Issue 20434 - Drastic GC slowdown with repeated large allocations
Summary: Drastic GC slowdown with repeated large allocations
Status: RESOLVED INVALID
Alias: None
Product: D
Classification: Unclassified
Component: druntime (show other issues)
Version: D2
Hardware: x86_64 Linux
: P1 normal
Assignee: No Owner
URL:
Keywords:
Depends on:
Blocks:
 
Reported: 2019-12-06 00:10 UTC by Gregor Mückl
Modified: 2021-08-14 19:57 UTC (History)
2 users (show)

See Also:


Attachments

Note You need to log in before you can comment on or make changes to this issue.
Description Gregor Mückl 2019-12-06 00:10:19 UTC
I accidentally found a huge slowdown in the GC when running this synthetic benchmark. I ran this program on Windows and Linux as 32 and 64 bit program with largely the same result:

----
module gcbench;

import core.memory;
import core.time;
import std.array;
import std.datetime;
import std.random;
import std.stdio;

int main()
{
	for(int i = 0; i < 160; i++) {
		SysTime startTime = Clock.currTime();
		for(int j = 0; j < 1000; j++) {
			int size = uniform!"[]"(1, 20);
			int[] trash = uninitializedArray!(int[])(i * 1024*1024);
			if(j % 10 == 0) GC.collect();
		}
		SysTime endTime = Clock.currTime();
		Duration duration = endTime - startTime;
		double msecs = duration.total!"msecs"();
		writeln(i, " ", msecs);
	}
	return 0;
}
----

Runtime of the inner loop increases roughly linearly with each new iteration. It should become constant after some time. Instead, runtime can increase by 100 times and more. perf seems to identify a plausible culprit:

    55.65%  gcbench  gcbench             [.] _D2gc4impl12conservativeQw15LargeObjectPool10allocPagesMFNbmZm
    12.46%  gcbench  gcbench             [.] _D2gc4impl12conservativeQw3Gcx12collectRootsMFNbNlPvQcZv
    11.33%  gcbench  libc-2.30.so        [.] __memset_avx2_erms
     4.52%  gcbench  gcbench             [.] _D2gc4impl12conservativeQw3Gcx5sweepMFNbZm
     1.66%  gcbench  libpthread-2.30.so  [.] pthread_cond_timedwait@@GLIBC_2.3.2
     1.43%  gcbench  libpthread-2.30.so  [.] __pthread_mutex_unlock_usercnt
     1.39%  gcbench  libpthread-2.30.so  [.] __lll_lock_wait

Looking at trace for LargeObjectPool.allocPages, it shows that a single small loop is responsible. Unfortunately, perf doesn't show the corresponding source lines.

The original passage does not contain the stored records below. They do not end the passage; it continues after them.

-- ==== Sys2Proof/Machine/VectorMemory.lean ====
section
/-! DEFINITION. Vector memory instructions: 10 R248 to R250, 08 R188, R201, 12 R298. -/

namespace Sys2Proof.Machine

/-! ### Element addresses (R248) -/

/-- One element of an access: its address, `none` for a poisoned address, with the register number that is to blame. -/
abbrev ElemAddr := Option Word

/-- The window of the address map in which an address lies: 0 for translated space, `none` for a hole (R185). -/
def windowOf (a : Nat) : Option Nat :=
  if a < 0xFF0000000000 then some 0
  else if 0xFFFFFFFFE000 ≤ a && a < 2 ^ 48 then some 1
  else if 0xFFFFFFFFD000 ≤ a && a < 0xFFFFFFFFD200 then some 2
  else if 0xFFFFFFFFC000 ≤ a && a < 0xFFFFFFFFC400 then some 3
  else if 0xFFFFFFF00000 ≤ a && a < 0xFFFFFFF10000 then some 4
  else if 0xFFFFFFE00000 ≤ a && a < 0xFFFFFFE08000 then some 5
  else if 0xFF0000000000 ≤ a && a < 0xFF0080000000 then some 6
  else none

/-- The addresses that are clean. -/
def cleanAddrs (as : List ElemAddr) : List Word := as.filterMap id

/-- The lowest of some addresses. -/
def lowest : List Word → Word
  | [] => 0
  | [a] => a
  | a :: r => let b := lowest r; if b < a then b else a

/-- Steps 2 and 3 of R249: the trap of an access as a whole, if any. -/
def wholeFault (as : List ElemAddr) : Option (Word × Word) :=
  let live := cleanAddrs as
  match live.find? fun a => a.toNat % 4 != 0 with
  | some a => some (cMisalign, a)
  | none =>
    match live with
    | [] => none
    | a :: _ =>
      let w := windowOf a.toNat
      if w.isSome && live.all fun b => windowOf b.toNat == w then none else some (cTrans, lowest live)

/-- Where an element leads (R186). -/
def State.reachV (s : State) (a : Acc) (va : Word) : Reach :=
  s.reachT s.cur.core s.myCore.bind.tenant ⟨a, 4, true, s.isUser⟩ va

/-- The places of a load's elements: `none` gives Poison(0). With `whole`, a fault in translated space poisons all. -/
def State.loadPlaces (s : State) (whole : Bool) (as : List ElemAddr) : List (Option Place) :=
  let ps := as.map fun a => a.bind fun a => match s.reachV .load a with | .place p => some p | _ => none
  let translated := as.any fun a => (a.map fun a => decide (a.toNat < 0xFF0000000000)).getD false
  if whole && translated && ps.any Option.isNone then ps.map fun _ => none else ps

/-- The places of a store's elements, or the first element's fate as a trap (R249). -/
def State.storePlaces (s : State) : List Word → (Option (Word × Word)) ⊕ List Place
  | [] => .inr []
  | a :: r =>
    match s.reachV .store a with
    | .place p => (match s.storePlaces r with | .inr ps => .inr (p :: ps) | e => e)
    | .transFault => .inl (some (cTrans, a))
    | .rightsFault => .inl (some (cRights, a))
    | .peerFault n => .inl (some (cPeer, n.setWidth 64))

/-- Note the use of every page, in the order of their last elements (R397). -/
def State.touchAll (s : State) (as : List ElemAddr) : State :=
  (((cleanAddrs as).map fun (a : Word) => a >>> 12).reverse.eraseDups.reverse).foldl
    (fun s a => s.touch s.cur.core s.myCore.bind.tenant ((a : Word) <<< 12)) s

/-- A push or pull of a FIFO bank: every element in the push or the pull window of one bank, from an 8-byte address, an
even number of them (R201, R250). -/
def State.ringOf (s : State) (push : Bool) (as : List ElemAddr) : Option (Nat × Nat) :=
  match as with
  | some a :: _ =>
    let off := a.toNat - 0xFFFFFFF00000
    let lo := if push then 0 else 0x400
    let n := 4 * as.length
    if 0xFFFFFFF00000 ≤ a.toNat && off < 0x10000 && s.myCluster.mode (off / 4096) == .fifo && off % 8 = 0 &&
        as.length % 2 = 0 && lo ≤ off % 4096 && off % 4096 + n ≤ lo + 0x400 then
      some (clusterOf s.cur.core, off / 4096)
    else none
  | _ => none

/-- An element of a FIFO bank that is no push or pull takes the fate of R186. -/
def State.notRing (s : State) (p : Option Place) : Option Place := p.bind fun p => if (s.fifoBank p).isSome then none else some p

/-! ### Timeline counter TLV (R298) -/

/-- The next number of TLV is taken. -/
def Core.takeTlv (k : Core) : Core := { k with tlv := k.tlv.issue 1 }
def Core.doneTlv (k : Core) (n : Nat) : Core := { k with tlv := k.tlv.complete n }
/-- A vector access that is complete when it issues. -/
def State.tlvNow (s : State) : State := s.modMyCore fun k => k.takeTlv.doneTlv k.tlv.nextNum

/-! ### Loads -/

/-- The elements of a load. -/
def loadedElems (got : List (Option PWord)) : List Elem :=
  got.map fun v => match v with
    | some v => ⟨v.val.setWidth 32, v.poison, 0⟩
    | none => ⟨0, true, 0⟩

/-- Pulled entries as elements, two for each entry (R250). -/
def ringElems (es : List PWord) : List Elem :=
  es.flatMap fun e => [⟨e.val.setWidth 32, e.poison, 0⟩, ⟨e.val.extractLsb' 32 32, e.poison, 0⟩]

/-- Write a load's elements, complete its number, and act on its acquire. -/
def loadDone (d : VRegN) (es : List Elem) (acq : Option Scope) (s : State) : Res :=
  putElems d es (s.tlvNow.acquired acq)

/-- A vector load of some places (R250): at once from the own local store, otherwise element by element as replies
arrive. -/
def loadElems (i : Instr) (d : VRegN) (places : List (Option Place)) (ring : Option (Nat × Nat)) (acq : Option Scope)
    (s : State) : Res :=
  let ps := places.filterMap id
  let c := s.cur.core
  let waits := ps.any fun p => s.mark c p 4 == .held || s.mustWait c s.cur.ctx s.seq p false
  if s.acquiring c s.cur.ctx || ps.any (s.bankBusy c) || 16 ≤ s.myCore.loadsOut then hold s
  else match ring with
    | some (cl, b) =>
      if waits then hold s
      else onFifo i false (places.length / 2) cl b s fun s =>
        let (es, s1) := s.pull cl b (places.length / 2)
        loadDone d (ringElems es) acq s1
    | none =>
      if ps.all s.isOwn && !waits then
        loadDone d (loadedElems (places.map fun p => p.bind fun p =>
          if s.mark c p 4 == .frozen then none else some (s.serve c p 4).1)) acq s
      else
        let e : VecEntry := ⟨s.seq, s.myCore.tlv.nextNum, s.cur.ctx, true, d, places,
          places.map fun p => if p.isNone then some PWord.poison0 else none, acq⟩
        done (((s.modMyCore fun k => { k.takeTlv with work := { k.work with vecs := k.work.vecs ++ [e] } }).modMe
          (·.await (.v d) s.seq)).nextSeq)

/-- A vector load (R249): `whole` for VLD and VLDS; `rs` the v registers named. -/
def vload (i : Instr) (d : VRegN) (rs : List VRegN) (whole contig : Bool) (as : List ElemAddr) (acq : Option Scope)
    (s : State) : Res :=
  onLanes rs s
    (if s.vl = 0 then done s
     else match wholeFault as with
       | some (c, v) => trap c v s
       | none =>
         let ring := if contig then s.ringOf false as else none
         let ps := s.loadPlaces whole as
         loadElems i d (if ring.isSome then ps else ps.map s.notRing) ring acq (s.touchAll as))

/-! ### Stores -/

/-- The elements of a store become entries of the port, under the number of the access. -/
def State.portElems (s : State) (num : Nat) : List (Place × Elem) → State
  | [] => s
  | (p, e) :: r =>
    let x : PortEntry := ⟨s.seq, s.cur.ctx, p, 4, ⟨e.val.setWidth 64, e.poison⟩, .plain, none, false, some num,
      s.specTask s.cur.core, s.me.gen⟩
    State.portElems ((s.modMyCore fun k => { k with work := { k.work with port := k.work.port ++ [x] } }).nextSeq) num r

/-- Stored elements at once, in ascending order. -/
def State.writeElems (s : State) : List (Place × Elem) → State
  | [] => s
  | (p, e) :: r => State.writeElems (s.portWrite p 4 ⟨e.val.setWidth 64, e.poison⟩) r

/-- Entries of a push: two elements each. -/
def pushEntries : List Elem → List PWord
  | x :: y :: r => ⟨y.val ++ x.val, x.poison || y.poison⟩ :: pushEntries r
  | _ => []

/-- Retire a vector store: a poisoned element is reported after retire, the lowest first (R107, R250). -/
def storeDone (as : List Word) (es : List Elem) (s : State) : Res :=
  match (as.zip es).find? fun q => q.2.poison with
  | some (a, _) => trapAfter cPoisonStored a s
  | none => done s

/-- A vector store of some places (R250). -/
def storeElems (i : Instr) (as : List Word) (places : List Place) (es : List Elem) (ring : Option (Nat × Nat)) (s : State) :
    Res :=
  let c := s.cur.core
  let waits := places.any fun p => s.mark c p 4 == .held || s.mustWait c s.cur.ctx s.seq p true
  if 16 ≤ s.myCore.portUsed then hold s
  else match ring with
    | some (cl, b) =>
      if waits then hold s
      else onFifo i true (es.length / 2) cl b s fun s => storeDone as es ((s.push cl b (pushEntries es)).tlvNow)
    | none =>
      if places.all Place.isLs && !waits then storeDone as es ((s.writeElems (places.zip es)).tlvNow)
      else
        let num := s.myCore.tlv.nextNum
        let e : VecEntry := ⟨s.seq, num, s.cur.ctx, false, 0, places.map some, [], none⟩
        storeDone as es (((s.modMyCore fun k =>
          { k.takeTlv with work := { k.work with vecs := k.work.vecs ++ [e] } }).nextSeq).portElems num (places.zip es))

/-- The elements of a register below VL. -/
def State.elems (s : State) (r : VRegN) : List Elem :=
  let x := s.vReg r
  (List.range s.vl).map fun i => ⟨x.elem i, x.bad i, 0⟩

/-- A vector store (R249). -/
def vstore (i : Instr) (src : VRegN) (rs : List VRegN) (contig : Bool) (bad : Option Nat) (as : List Word)
    (rel : Option Scope) (s : State) : Res :=
  onLanes rs s
    (if s.vl = 0 then done s
     else match bad with
       | some r => trap cPoisonCtl (BitVec.ofNat 64 r) s
       | none =>
         match wholeFault (as.map some) with
         | some (c, v) => trap c v s
         | none =>
           let ring := if contig then s.ringOf true (as.map some) else none
           match s.storePlaces as with
           | .inl f => (match f with | some (c, v) => trap c v (s.touchAll (as.map some)) | none => done s)
           | .inr ps =>
             match (if ring.isSome then none else (as.zip ps).find? fun q => (s.fifoBank q.2).isSome) with
             | some (a, _) => trap cRights a s
             | none =>
               if s.acquiring s.cur.core s.cur.ctx || ps.any (s.bankBusy s.cur.core) then hold s
               else withRelease rel (s.touchAll (as.map some)) fun s => storeElems i as ps (s.elems src) ring s)

/-! ### The six instructions (R248) -/

/-- Addresses of VLD and VST. -/
def State.unitAddrs (s : State) (base : Reg) (imm : BitVec 9) : List Word :=
  (List.range s.vl).map fun i => (s.gReg base).val + (imm.signExtend 64 <<< 6) + BitVec.ofNat 64 (4 * i)
/-- Addresses of VLDS and VSTS. -/
def State.strideAddrs (s : State) (base gs : Reg) : List Word :=
  (List.range s.vl).map fun i => (s.gReg base).val + BitVec.ofNat 64 i * (s.gReg gs).val
/-- Addresses of VGATH and VSCAT. -/
def State.indexAddrs (s : State) (base : Reg) (x : VRegN) : List Word :=
  (List.range s.vl).map fun i => (s.gReg base).val + (((s.vReg x).elem i).signExtend 64 <<< 2)

/-- Addresses of a load whose base or stride may be poisoned. -/
def loadAddrs (poison : Bool) (as : List Word) : List ElemAddr := if poison then as.map fun _ => none else as.map some
/-- The number of the first poisoned register. -/
def firstBad (rs : List (Reg × PWord)) : Option Nat := (rs.find? fun r => r.2.poison).map fun r => r.1.val

/-- VLD (R248). -/
def execVld (d : VRegN) (base : Reg) (sc : Scope) (o : LOrder) (imm : BitVec 9) (s : State) : Res :=
  vload (.vld d base sc o imm) d [d] true true (loadAddrs (s.gReg base).poison (s.unitAddrs base imm)) (LOrder.scope o sc) s
/-- VST (R248). -/
def execVst (src : VRegN) (base : Reg) (sc : Scope) (o : SOrder) (imm : BitVec 9) (s : State) : Res :=
  vstore (.vst src base sc o imm) src [src] true (firstBad [(base, s.gReg base)]) (s.unitAddrs base imm) (SOrder.scope o sc) s
/-- VLDS (R248). -/
def execVlds (d : VRegN) (base : Reg) (sc : Scope) (o : LOrder) (gs : Reg) (s : State) : Res :=
  vload (.vlds d base sc o gs) d [d] true false
    (loadAddrs ((s.gReg base).poison || (s.gReg gs).poison) (s.strideAddrs base gs)) (LOrder.scope o sc) s
/-- VSTS (R248). -/
def execVsts (src : VRegN) (base : Reg) (sc : Scope) (o : SOrder) (gs : Reg) (s : State) : Res :=
  vstore (.vsts src base sc o gs) src [src] false (firstBad [(base, s.gReg base), (gs, s.gReg gs)]) (s.strideAddrs base gs)
    (SOrder.scope o sc) s
/-- VGATH (R248): a poisoned index poisons its element. -/
def execVgath (d : VRegN) (base : Reg) (sc : Scope) (o : LOrder) (x : VRegN) (s : State) : Res :=
  let as := (s.indexAddrs base x).zipIdx.map fun (a, i) => if (s.gReg base).poison || (s.vReg x).bad i then none else some a
  vload (.vgath d base sc o x) d [d, x] false false as (LOrder.scope o sc) s
/-- VSCAT (R248): a poisoned index traps. -/
def execVscat (src : VRegN) (base : Reg) (sc : Scope) (o : SOrder) (x : VRegN) (s : State) : Res :=
  let idx := (List.range s.vl).any fun i => (s.vReg x).bad i
  let bad := (firstBad [(base, s.gReg base)]).or (if idx then some x.val else none)
  vstore (.vscat src base sc o x) src [src, x] false bad (s.indexAddrs base x) (SOrder.scope o sc) s

end Sys2Proof.Machine
end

I suspect that large arrays are kept alive across GC runs. Maybe Issue #13558 is related because I do not see any arrays getting freed at all, That issue is still marked as NEW.

Zeroing the arrays doesn't change the result.
Comment 1 Steven Schveighoffer 2021-08-04 14:43:09 UTC
> 			int[] trash = uninitializedArray!(int[])(i * 1024*1024);

Should this be `size * 1024*1024` instead? I would expect doing 1000 allocations of +1MB each iteration to get slower over time.
Comment 2 Gregor Mückl 2021-08-14 19:57:29 UTC
Steven, 

You are right. The example I posted was wrong. This bug is just plain invalid. Sorry for wasting time with it.